車の空気量を知る:可動プレート式エアフローメーター

車の空気量を知る:可動プレート式エアフローメーター

車のことを知りたい

先生、「可動プレート式エアフローメーター」って、空気の流れを板みたいなので測るんですよね?

車の研究家

そうだね。空気の入口に板があって、空気の流れの強さで板が動いて、その動きの大きさで空気の量を測るんだよ。

車のことを知りたい

でも、今はあまり使われていないって書いてあります。どうしてですか?

車の研究家

それはね、車の揺れで板が動いてしまって正確に測れないのと、壊れやすいという欠点があったからなんだ。今は、熱で空気の量を測る方式が主流になっているんだよ。

可動プレート式エアフローメーターとは。

自動車の部品である「動く板を使った空気量計」について説明します。これは、空気の通り道に支えられた板を置いて、その板の前後の圧力差がほぼ一定になるように板を回します。そして、その回転角度から空気の流量を測る仕組みです。電子制御で燃料を噴射する装置が使われ始めた頃は、吸気管の中の圧力を、アネロイド型(空っぽの容器型)の計器を使って測っていました。その後、排気ガス再循環装置が普及するにつれて、この動く板を使った空気量計が使われる時期もありました。しかし、車の揺れによる誤作動や、壊れやすさ、信頼性の問題があったため、今では熱線を使った空気量計が主流となっています。

空気の流れを測る仕組み

空気の流れを測る仕組み

車は動かすために、空気と燃料を混ぜて燃焼させる必要があります。その際、空気の量を正確に知ることが、燃費を良くしたり、排気ガスをきれいにしたりするためにとても重要です。空気の量を測る部品の一つに、可動羽根式空気流量計というものがあります。

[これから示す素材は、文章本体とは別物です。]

-- ==== Sys2Proof/Tests/Slice0.lean ====
section
/-! SUPPORT. Tests with results taken from the spec's tables and vectors (95_test_vectors.md), and for every
statement with hypotheses a witness that meets them. P-COS-NAN and P-COS-CR are hypotheses about the opaque
COS64 and SIN64, so the witnesses meet every other hypothesis. -/

namespace Sys2Proof.Tests

open Sys2Proof.Machine Sys2Proof.Claims

/-! ### Helpers -/

/-- The next state of an outcome. -/
def nx : Host.Outcome State Fault Refusal → Option State
  | .next t => some t
  | .fault _ => none
  | .refused _ => none

/-- A field of the next state of a command. -/
def after {α : Type} (i : Instr) (s : State) (field : State → α) : Option α := (nx (exec i s)).map field

/-- The staged values of the small configuration (95_test_vectors.md, section 2.1). -/
def smallRegs : ConfigRegs :=
  { rate := 0x4010000000000000#64, n := 2#32, markf := 0x4010000000000000#64, spacef := 0x4000000000000000#64 }

/-- The small configuration's filters: V-D1 and V-D2, with the coefficients the vectors list. -/
def smallMark : Filter :=
  { coeff := 0x4000000000000000#64, cos := 0x3FF0000000000000#64, sin := 0xBCB1A62633145C07#64
    k := 0x4000000000000000#64, kint := 2#64, q1 := 0#64, q2 := 0#64, draws := 0 }
def smallSpace : Filter :=
  { coeff := 0xC000000000000000#64, cos := 0xBFF0000000000000#64, sin := 0x3CA1A62633145C07#64
    k := 0x3FF0000000000000#64, kint := 1#64, q1 := 0#64, q2 := 0#64, draws := 0 }

/-- The state after the small configuration. -/
def small : State :=
  { State.reset with ctrl := .configured, staging := smallRegs, active := smallRegs, mark := smallMark, space := smallSpace }

/-- The small configuration after one `sample 1` (V-C10). -/
def smallOne : State :=
  { small with
    mark := { smallMark with q1 := 0x3FF0000000000000#64 }
    space := { smallSpace with q1 := 0x3FF0000000000000#64 }
    cnt := 1#32 }

/-- V-D11's staged values. -/
def overflowRegs : ConfigRegs :=
  { rate := 0x01A56E1FC2F8F359#64, n := 1#32, markf := 0x7E37E43C8800759C#64, spacef := 0x01A56E1FC2F8F359#64 }

/-- A state whose host has sent `h`. -/
def sent (s : State) (h : List HostInput) : State := { s with inbox := h }

/-- A filter with the given registers for the recursion. -/
def flt (coeff q1 q2 : F64) : Filter := { smallMark with coeff := coeff, q1 := q1, q2 := q2 }

/-! ### WellFormed: an ill-formed term for each check (30_encoding.md R39, R46) -/

theorem test_illFormed_nop : (Instr.nop 1#64).wellFormed = false := by decide
theorem test_illFormed_sample : (Instr.sample 1#48 5#16).wellFormed = false := by decide
theorem test_illFormed_endRun : (Instr.endRun 0x8000000000000000#64).wellFormed = false := by decide
theorem test_illFormed_configure : (Instr.configure 2#64).wellFormed = false := by decide
theorem test_illFormed_clearErr : (Instr.clearErr 4#64).wellFormed = false := by decide
theorem test_illFormed_wrN : (Instr.wrN 1#32 160#32).wellFormed = false := by decide
theorem test_illFormed_read : (Instr.read 0#6 1#64).wellFormed = false := by decide
theorem test_wellFormed : (Instr.sample 0#48 0xFFFF#16).wellFormed = true ∧ (Instr.wrN 0#32 0xFFFFFFFF#32).wellFormed = true ∧
    (Instr.wrRate 0xFFFFFFFFFFFFFFFF#64).wellFormed = true := by decide

/-! ### Decode: words written out from 30_encoding.md R44 and 95_test_vectors.md section 2.7 -/

theorem test_decode_nop : decode 0x000000000000000001#72 = .instr (.nop 1#64) := by decide
theorem test_decode_sample : decode 0x010000000000018000#72 = .instr (.sample 1#48 0x8000#16) := by decide
theorem test_decode_endRun : decode 0x020000000000000000#72 = .instr (.endRun 0#64) := by decide
theorem test_decode_configure : decode 0x030000000000000000#72 = .instr (.configure 0#64) := by decide
theorem test_decode_clearErr : decode 0x040000000000000000#72 = .instr (.clearErr 0#64) := by decide
theorem test_decode_wrRate : decode 0x1040E7700000000000#72 = .instr (.wrRate 0x40E7700000000000#64) := by decide
theorem test_decode_wrN : decode 0x110000000100000002#72 = .instr (.wrN 1#32 2#32) := by decide
theorem test_decode_wrMarkf : decode 0x127FF8000000000000#72 = .instr (.wrMarkf 0x7FF8000000000000#64) := by decide
theorem test_decode_wrSpacef : decode 0x13409FA40000000000#72 = .instr (.wrSpacef 0x409FA40000000000#64) := by decide
theorem test_decode_read : decode 0x4A0000000000000000#72 = .instr (.read 0x0A#6 0#64) := by decide
theorem test_decode_illegal : decode 0x050000000000000000#72 = .illegalOpcode ∧
    decode 0x0F0000000000000000#72 = .illegalOpcode ∧ decode 0x3F0000000000000000#72 = .illegalOpcode ∧
    decode 0xFF0000000000000000#72 = .illegalOpcode := by decide
/-- The table's numbering: OPC in bits 7:0, DATA above it; with all 72 bits, the spec's numbering. -/
theorem test_decodeTableWord : decodeTableWord 8 0x57 = some (.read 0x17#6 0#64) ∧
    decodeTableWord 24 0x800001 = some (.sample 0#48 0x8000#16) ∧
    decodeTableWord 72 0x010000000000008000 = some (.sample 0#48 0x8000#16) ∧
    decodeTableWord 8 0x05 = none ∧ decodeTableWord 72 0x000000000000000001 = none := by decide

/-! ### One step of each command (95_test_vectors.md, sections 2.3 to 2.7) -/

/-- V-K1. -/
theorem test_nop : after (.nop 0#64) small id = some small := by decide
/-- V-K2. -/
theorem test_nop_reserved : after (.nop 1#64) .reset (fun t => (t.err, t.ctrl)) = some (.reservedNonzero, .unconfigured) := by
  decide
/-- V-K4: the most negative sample. -/
theorem test_sample_first : after (.sample 0#48 0x8000#16) small (fun t => (t.mark.q1, t.space.q1, t.cnt, t.bitOut)) =
    some (0xC0E0000000000000#64, 0xC0E0000000000000#64, 1#32, []) := by decide +kernel
/-- V-S2 and V-S8: `1, -1` is a 0-bit; the filters are reset and the bit enters FBITS[0]. -/
theorem test_sample_blockEnd : after (.sample 0#48 0xFFFF#16) smallOne
    (fun t => (t.bitOut, t.mark.q1, t.space.q2, t.cnt, t.fullblk, t.fcnt)) =
    some ([false], 0#64, 0#64, 0#32, true, 1#4) := by decide +kernel
/-- V-K6. -/
theorem test_end_unconfigured : after (.endRun 0#64) .reset State.err = some .notConfigured := by decide
/-- V-C7: a partial block after a full one; `-1` alone gives MAG 1.0 on both filters. -/
theorem test_end_partial : after (.endRun 0#64) { smallOne with fullblk := true, fcnt := 1#4, fbits := 1#10 }
    (fun t => (t.bitOut, t.cnt, t.fullblk, t.fcnt, t.fbits)) = some ([true], 0#32, false, 0#4, 0#10) := by decide +kernel
/-- V-K8. -/
theorem test_configure_bad : after (.configure 0#64) .reset (fun t => (statusView t, t.active.rate)) =
    some (0x402#64, 0#64) := by decide +kernel
/-- V-K17 with V-D1's K and KINT: CONFIGURE in the middle of a run. -/
theorem test_configure : after (.configure 0#64) { smallOne with fcnt := 3#4, fbits := 5#10, fullblk := true }
    (fun t => (statusView t, t.cnt, t.mark.q1, t.mark.k, t.space.kint)) =
    some (1#64, 0#32, 0#64, 0x4000000000000000#64, 1#64) := by decide +kernel
/-- V-K18. -/
theorem test_clearErr : after (.clearErr 0#64) { State.reset with ctrl := .cfgError, err := .badConfig } statusView =
    some 2#64 := by decide
/-- V-K19. -/
theorem test_wrRate : after (.wrRate 0x7FF8000000000000#64) .reset (fun t => (t.staging.rate, t.err)) =
    some (0x7FF8000000000000#64, .noError) := by decide
/-- V-K20. -/
theorem test_wrN_reserved : after (.wrN 1#32 0#32) .reset (fun t => (statusView t, t.staging.n)) =
    some (0x200#64, 160#32) := by decide
/-- V-K21. -/
theorem test_wrN : after (.wrN 0#32 0xFFFFFFFF#32) .reset (fun t => t.staging.n) = some 0xFFFFFFFF#32 := by decide
/-- V-K22: only staging changes. -/
theorem test_wrMarkf : after (.wrMarkf 0x4000000000000000#64) small
    (fun t => (t.staging.markf, t.active.markf, t.mark.coeff)) =
    some (0x4000000000000000#64, 0x4010000000000000#64, 0x4000000000000000#64) := by decide
/-- 43_commands.md R85. -/
theorem test_wrSpacef : after (.wrSpacef 0x4000000000000000#64) .reset
    (fun t => (t.staging.spacef, t.staging.markf)) = some (0x4000000000000000#64, 0#64) := by decide
/-- V-K23. -/
theorem test_read_unassigned : after (.read 0x0B#6 0#64) .reset (fun t => (t.respOut, t.err)) =
    some ([0#64], .badSelect) := by decide
/-- V-F14: FRAME after the first nine bits of V-F6. -/
theorem test_read_frame : after (.read 0x0A#6 0#64) { small with fbits := 0b0110000010#10, fcnt := 9#4 } State.respOut =
    some [0x90182#64] := by decide
/-- V-K26 through the fetch: an illegal opcode is found before its DATA. -/
theorem test_step_illegal : (nx (step (State.reset.withFetchWord 72 0x05000000000000FFFF))).map State.err =
    some .illegalOpcode := by decide
/-- V-K3 through the fetch of a row's fixed bits. -/
theorem test_step_fetch : (nx (step (State.reset.withFetchWord 8 0x01))).map (fun t => (statusView t, t.inbox)) =
    some (0x300#64, []) := by decide

/-! ### The filters and binary64 (95_test_vectors.md, sections 2.3 and 2.4) -/

/-- V-S11: the tiny coefficient rounds 1.0 up. -/
theorem test_step_S11 : ((flt 0x3CA1A62633145C07#64 0x3FF0000000000000#64 0#64).step .mark 0x3FF0000000000000#64).q1 =
    0x3FF0000000000001#64 := by decide +kernel
theorem test_mag_S11 : (flt 0x3CA1A62633145C07#64 0x3FF0000000000001#64 0x3FF0000000000000#64).mag .mark =
    0x4000000000000001#64 := by decide +kernel
/-- V-S10: MAG 4294836225.0. -/
theorem test_mag_S10 : (flt 0xC000000000000000#64 0xC0F7FFE000000000#64 0x40DFFFC000000000#64).mag .space =
    0x41EFFFC000200000#64 := by decide +kernel
/-- V-S4: REAL and IMAG. -/
theorem test_real_S4 : (flt 0x4000000000000000#64 0x40DFFF8000000000#64 0x40DFFFC000000000#64).real .mark =
    0xBFF0000000000000#64 := by decide +kernel
theorem test_imag_S4 : (flt 0x4000000000000000#64 0x40DFFF8000000000#64 0x40DFFFC000000000#64).imag .mark =
    0xBDA1A602E6C7F5DE#64 := by decide +kernel
/-- V-K15: half the smallest subnormal rounds to even. -/
theorem test_fdiv_tie : fdiv 0#64 0x0000000000000002#64 0x4010000000000000#64 = 0#64 := by decide +kernel
/-- V-D4's K. -/
theorem test_fdiv_D4 : fdiv 0#64 (fmul 0#64 (u32ToF64 160#32) 0x40A1620000000000#64) 0x40E7700000000000#64 =
    0x401DAAAAAAAAAAAB#64 := by decide +kernel
/-- V-D11's overflow. -/
theorem test_fdiv_D11 : fdiv 0#64 0x7E37E43C8800759C#64 0x01A56E1FC2F8F359#64 = 0x7FF0000000000000#64 := by decide +kernel
/-- V-C3: the zeros compare equal. -/
theorem test_fge_zeros : fge 0x8000000000000000#64 0#64 = true := by decide +kernel

/-! ### The frame decoder (95_test_vectors.md, section 2.6) -/

/-- V-F11, V-F12's first frame, V-F10 and V-F13. -/
theorem test_frames :
    decodeBits [false, true, false, false, false, false, false, true, true, true, false, true, true, true] = [0x41#7] ∧
    (pushAll [false, false, false, false, true, false, false, true, true, true] .reset).charOut = [0x48#7] ∧
    (pushAll (List.replicate 10 false) .reset).charOut = [] ∧
    (pushAll [true, false, true, false, false, false, false, false, true, true, true] .reset).charOut = [] ∧
    frameView (pushAll [true, false, true, false, false, false, false, false, true, true, true] .reset) = 0x10001#64 := by
  decide

/-! ### The assembler (30_encoding.md R48, R49; 95_test_vectors.md section 3) -/

theorem test_assemble : Asm.assemble "sample -1 ; text\nread MAG.M\n\npreset answering".toList =
    some [0x01000000000000FFFF#72, 0x570000000000000000#72, 0x1240A1620000000000#72, 0x13409FA40000000000#72] := by
  decide +kernel
theorem test_assemble_real : Asm.assemble "wr_rate 48000.0\nwr_markf 5e-324".toList =
    some [0x1040E7700000000000#72, 0x120000000000000001#72] := by decide +kernel
theorem test_assemble_refuses : Asm.assemble "sample 32768".toList = none ∧ Asm.assemble "read 64".toList = none ∧
    Asm.assemble "wr_rate 1e0x10".toList = none := by decide +kernel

この部品は、空気の通り道に薄い板状の羽根が設置されています。この羽根は、空気の流れによって動くようになっています。羽根は片方の端が固定されていて、もう片方の端は自由に動くようになっています。空気が流れると、羽根は空気の力によって押し動かされます。この羽根の動きの角度を測ることで、空気の流量を計算しているのです。空気の流れが強いほど、羽根の回転角度は大きくなります。

羽根の動きは、ばねによって調整されています。空気の流れが強いと羽根は大きく動きますが、ばねの力によって動きすぎないように調整されます。空気の流れが止まると、ばねの力によって羽根は元の位置に戻ります。この羽根の回転角度を電気信号に変換することで、エンジンの制御装置は空気の量を正確に把握することができます。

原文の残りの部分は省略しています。